Finalmente, el volumen confirma la posición que su redactor ocupa en la literatura chilena, una especie de lugar marginal y menor, un espacio acaso ingenuo, determinado por esos libros (Persona non grata, Adiós, poeta) donde era capaz de quebrarse en dos sin apenas saberlo. Eso porque la condición volátil de sus crónicas anteriores acá cede a un memorialismo comedido que demuestra que la fuga (fuga de clase, de país, política y lengua) que su autor empezó con El patio (1952) terminó fracasando rotundamente, al punto de hacer suya la confesión de Enrique Lihn (quien le inspiró una novela malísima, La Casa de Dostoievsky): “Nunca salí del horroroso Chile”.

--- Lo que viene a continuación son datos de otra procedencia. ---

@[simp] theorem Workgroup.setWarp_uid (g : Workgroup) (w : Warp) : (g.setWarp w).uid = g.uid := rfl
@[simp] theorem Workgroup.setWarp_grid (g : Workgroup) (w : Warp) : (g.setWarp w).grid = g.grid := rfl
@[simp] theorem Workgroup.setWarp_gang (g : Workgroup) (w : Warp) : (g.setWarp w).gang = g.gang := rfl
@[simp] theorem Workgroup.setWarp_lin (g : Workgroup) (w : Warp) : (g.setWarp w).lin = g.lin := rfl
@[simp] theorem Workgroup.setWarp_rank (g : Workgroup) (w : Warp) : (g.setWarp w).rank = g.rank := rfl
@[simp] theorem Workgroup.setWarp_asid (g : Workgroup) (w : Warp) : (g.setWarp w).asid = g.asid := rfl
@[simp] theorem Workgroup.setWarp_ctxid (g : Workgroup) (w : Warp) : (g.setWarp w).ctxid = g.ctxid := rfl
@[simp] theorem Workgroup.setWarp_die (g : Workgroup) (w : Warp) : (g.setWarp w).die = g.die := rfl
@[simp] theorem Workgroup.setWarp_core (g : Workgroup) (w : Warp) : (g.setWarp w).core = g.core := rfl
@[simp] theorem Workgroup.setWarp_slot (g : Workgroup) (w : Warp) : (g.setWarp w).slot = g.slot := rfl
@[simp] theorem Workgroup.setWarp_residence (g : Workgroup) (w : Warp) : (g.setWarp w).residence = g.residence := rfl
@[simp] theorem Workgroup.setWarp_header (g : Workgroup) (w : Warp) : (g.setWarp w).header = g.header := rfl
@[simp] theorem Workgroup.setWarp_entry (g : Workgroup) (w : Warp) : (g.setWarp w).entry = g.entry := rfl
@[simp] theorem Workgroup.setWarp_handler (g : Workgroup) (w : Warp) : (g.setWarp w).handler = g.handler := rfl
@[simp] theorem Workgroup.setWarp_consts (g : Workgroup) (w : Warp) : (g.setWarp w).consts = g.consts := rfl
@[simp] theorem Workgroup.setWarp_svck (g : Workgroup) (w : Warp) : (g.setWarp w).svck = g.svck := rfl
@[simp] theorem Workgroup.setWarp_nwg (g : Workgroup) (w : Warp) : (g.setWarp w).nwg = g.nwg := rfl
@[simp] theorem Workgroup.setWarp_gangSize (g : Workgroup) (w : Warp) : (g.setWarp w).gangSize = g.gangSize := rfl
@[simp] theorem Workgroup.setWarp_seed (g : Workgroup) (w : Warp) : (g.setWarp w).seed = g.seed := rfl
@[simp] theorem Workgroup.setWarp_astat (g : Workgroup) (w : Warp) : (g.setWarp w).astat = g.astat := rfl
@[simp] theorem Workgroup.setWarp_drops (g : Workgroup) (w : Warp) : (g.setWarp w).drops = g.drops := rfl
@[simp] theorem Workgroup.setWarp_lost (g : Workgroup) (w : Warp) : (g.setWarp w).lost = g.lost := rfl
@[simp] theorem Workgroup.setWarp_poolFree (g : Workgroup) (w : Warp) : (g.setWarp w).poolFree = g.poolFree := rfl
@[simp] theorem Workgroup.setWarp_splitReserve (g : Workgroup) (w : Warp) : (g.setWarp w).splitReserve = g.splitReserve := rfl
@[simp] theorem Workgroup.setWarp_poolQ (g : Workgroup) (w : Warp) : (g.setWarp w).poolQ = g.poolQ := rfl
@[simp] theorem Workgroup.setWarp_cv (g : Workgroup) (w : Warp) : (g.setWarp w).cv = g.cv := rfl
@[simp] theorem Workgroup.setWarp_gbarArrived (g : Workgroup) (w : Warp) : (g.setWarp w).gbarArrived = g.gbarArrived := rfl
@[simp] theorem Workgroup.setWarp_binsMax (g : Workgroup) (w : Warp) : (g.setWarp w).binsMax = g.binsMax := rfl
@[simp] theorem Workgroup.setWarp_bins (g : Workgroup) (w : Warp) : (g.setWarp w).bins = g.bins := rfl
@[simp] theorem Workgroup.setWarp_held (g : Workgroup) (w : Warp) : (g.setWarp w).held = g.held := rfl
@[simp] theorem Workgroup.setWarp_ovfl (g : Workgroup) (w : Warp) : (g.setWarp w).ovfl = g.ovfl := rfl
@[simp] theorem Workgroup.setWarp_ovflSize (g : Workgroup) (w : Warp) : (g.setWarp w).ovflSize = g.ovflSize := rfl
@[simp] theorem Workgroup.setWarp_scratch (g : Workgroup) (w : Warp) : (g.setWarp w).scratch = g.scratch := rfl
@[simp] theorem Workgroup.setWarp_scratchZero (g : Workgroup) (w : Warp) : (g.setWarp w).scratchZero = g.scratchZero := rfl
@[simp] theorem Workgroup.setWarp_absent (g : Workgroup) (w : Warp) : (g.setWarp w).absent = g.absent := rfl
@[simp] theorem Workgroup.setWarp_orphan (g : Workgroup) (w : Warp) : (g.setWarp w).orphan = g.orphan := rfl
@[simp] theorem Workgroup.setWarp_sramMarks (g : Workgroup) (w : Warp) : (g.setWarp w).sramMarks = g.sramMarks := rfl
@[simp] theorem Workgroup.setWarp_counters (g : Workgroup) (w : Warp) : (g.setWarp w).counters = g.counters := rfl
@[simp] theorem Workgroup.setWarp_slots (g : Workgroup) (w : Warp) : (g.setWarp w).slots = g.slots := rfl
@[simp] theorem Workgroup.setWarp_ghosts (g : Workgroup) (w : Warp) : (g.setWarp w).ghosts = g.ghosts := rfl
@[simp] theorem Workgroup.setWarp_stop (g : Workgroup) (w : Warp) : (g.setWarp w).stop = g.stop := rfl
@[simp] theorem Workgroup.setWarp_awaiting (g : Workgroup) (w : Warp) : (g.setWarp w).awaiting = g.awaiting := rfl
@[simp] theorem Workgroup.setWarp_lossSent (g : Workgroup) (w : Warp) : (g.setWarp w).lossSent = g.lossSent := rfl
@[simp] theorem Workgroup.setWarp_killed (g : Workgroup) (w : Warp) : (g.setWarp w).killed = g.killed := rfl
@[simp] theorem Workgroup.setWarp_pins (g : Workgroup) (w : Warp) : (g.setWarp w).pins = g.pins := rfl
@[simp] theorem Workgroup.setWarp_haltReport (g : Workgroup) (w : Warp) : (g.setWarp w).haltReport = g.haltReport := rfl
@[simp] theorem Workgroup.setWarp_imageLost (g : Workgroup) (w : Warp) : (g.setWarp w).imageLost = g.imageLost := rfl
@[simp] theorem Workgroup.setWarp_saveTo (g : Workgroup) (w : Warp) : (g.setWarp w).saveTo = g.saveTo := rfl
@[simp] theorem Workgroup.setWarp_noRoom (g : Workgroup) (w : Warp) : (g.setWarp w).noRoom = g.noRoom := rfl

@[simp] theorem Warp.past_wid (w : Warp) (len : Nat) : (w.past len).wid = w.wid := rfl
@[simp] theorem Warp.past_age (w : Warp) (len : Nat) : (w.past len).age = w.age := rfl
@[simp] theorem Warp.past_active (w : Warp) (len : Nat) : (w.past len).active = w.active := rfl
@[simp] theorem Warp.past_tids (w : Warp) (len : Nat) : (w.past len).tids = w.tids := rfl
@[simp] theorem Warp.past_census (w : Warp) (len : Nat) : (w.past len).census = w.census := rfl
@[simp] theorem Warp.past_granules (w : Warp) (len : Nat) : (w.past len).granules = w.granules := rfl
@[simp] theorem Warp.past_reserveGranules (w : Warp) (len : Nat) : (w.past len).reserveGranules = w.reserveGranules := rfl
@[simp] theorem Warp.past_g (w : Warp) (len : Nat) : (w.past len).g = w.g := rfl
@[simp] theorem Warp.past_k (w : Warp) (len : Nat) : (w.past len).k = w.k := rfl
@[simp] theorem Warp.past_latch (w : Warp) (len : Nat) : (w.past len).latch = w.latch := rfl
@[simp] theorem Warp.past_p (w : Warp) (len : Nat) : (w.past len).p = w.p := rfl
@[simp] theorem Warp.past_presG (w : Warp) (len : Nat) : (w.past len).presG = w.presG := rfl
@[simp] theorem Warp.past_presP (w : Warp) (len : Nat) : (w.past len).presP = w.presP := rfl
@[simp] theorem Warp.past_bind (w : Warp) (len : Nat) : (w.past len).bind = w.bind := rfl
@[simp] theorem Warp.past_mstat (w : Warp) (len : Nat) : (w.past len).mstat = w.mstat := rfl
@[simp] theorem Warp.past_ectr (w : Warp) (len : Nat) : (w.past len).ectr = w.ectr := rfl
@[simp] theorem Warp.past_hdr (w : Warp) (len : Nat) : (w.past len).hdr = w.hdr := rfl
@[simp] theorem Warp.past_uni (w : Warp) (len : Nat) : (w.past len).uni = w.uni := rfl
@[simp] theorem Warp.past_seq (w : Warp) (len : Nat) : (w.past len).seq = w.seq := rfl
@[simp] theorem Warp.past_queues (w : Warp) (len : Nat) : (w.past len).queues = w.queues := rfl
@[simp] theorem Warp.past_started (w : Warp) (len : Nat) : (w.past len).started = w.started := rfl
@[simp] theorem Warp.past_ops (w : Warp) (len : Nat) : (w.past len).ops = w.ops := rfl
@[simp] theorem Warp.past_reports (w : Warp) (len : Nat) : (w.past len).reports = w.reports := rfl
@[simp] theorem Warp.past_storeQ (w : Warp) (len : Nat) : (w.past len).storeQ = w.storeQ := rfl
@[simp] theorem Warp.past_fences (w : Warp) (len : Nat) : (w.past len).fences = w.fences := rfl
@[simp] theorem Warp.past_spc (w : Warp) (len : Nat) : (w.past len).spc = w.spc := rfl
@[simp] theorem Warp.past_fepc (w : Warp) (len : Nat) : (w.past len).fepc = w.fepc := rfl
@[simp] theorem Warp.past_trapCode (w : Warp) (len : Nat) : (w.past len).trapCode = w.trapCode := rfl
@[simp] theorem Warp.past_trapAddr (w : Warp) (len : Nat) : (w.past len).trapAddr = w.trapAddr := rfl
@[simp] theorem Warp.past_held (w : Warp) (len : Nat) : (w.past len).held = w.held := rfl
@[simp] theorem Warp.past_block (w : Warp) (len : Nat) : (w.past len).block = w.block := rfl
@[simp] theorem Warp.past_stopping (w : Warp) (len : Nat) : (w.past len).stopping = w.stopping := rfl
@[simp] theorem Warp.past_halted (w : Warp) (len : Nat) : (w.past len).halted = w.halted := rfl
@[simp] theorem Warp.past_stopped (w : Warp) (len : Nat) : (w.past len).stopped = w.stopped := rfl
@[simp] theorem Warp.past_dataFault (w : Warp) (len : Nat) : (w.past len).dataFault = w.dataFault := rfl
@[simp] theorem Warp.past_fetchFault (w : Warp) (len : Nat) : (w.past len).fetchFault = w.fetchFault := rfl
@[simp] theorem Warp.past_clkHi (w : Warp) (len : Nat) : (w.past len).clkHi = w.clkHi := rfl
@[simp] theorem Warp.past_lscale (w : Warp) (len : Nat) : (w.past len).lscale = w.lscale := rfl
@[simp] theorem Warp.past_haltWait (w : Warp) (len : Nat) : (w.past len).haltWait = w.haltWait := rfl
@[simp] theorem Warp.past_passed (w : Warp) (len : Nat) : (w.past len).passed = w.passed := rfl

En ese congelamiento, en esa parálisis, al narrador del libro sólo le queda, de modo terminal e inútil, clavar con alfileres en el libro las siluetas de unos cuantos apellidos. Porque ese personaje que Edwards se inventa para contar su propia vida pudo ser un perdido (como su tío Joaquín), pero volvió a casa. Quizás en esa vuelta estaba todo, pues se trataba del peso de la noche retornando apenas como una literatura hecha de una heráldica de escudos invisibles, tejida con viñetas que ya hemos leído antes, ya sea como ficción o como crónica. Es el orden insoportable de una literatura que se define por lo que les sucede a unas cuantas familias de Chile, acaso cincuenta o doscientas, como calcula el mismo Edwards en su libro. Ahí, está la paradoja de una escritura que se revela al final como un misterio hueco, presentando una moraleja feroz y terminal que confirma lo que sospechábamos de su autor desde hace ya un tiempo: que a pesar de viajar por el mundo, su literatura nunca huyó de la sombra de esos caserones que alguna vez bordearon el cerro Santa Lucía.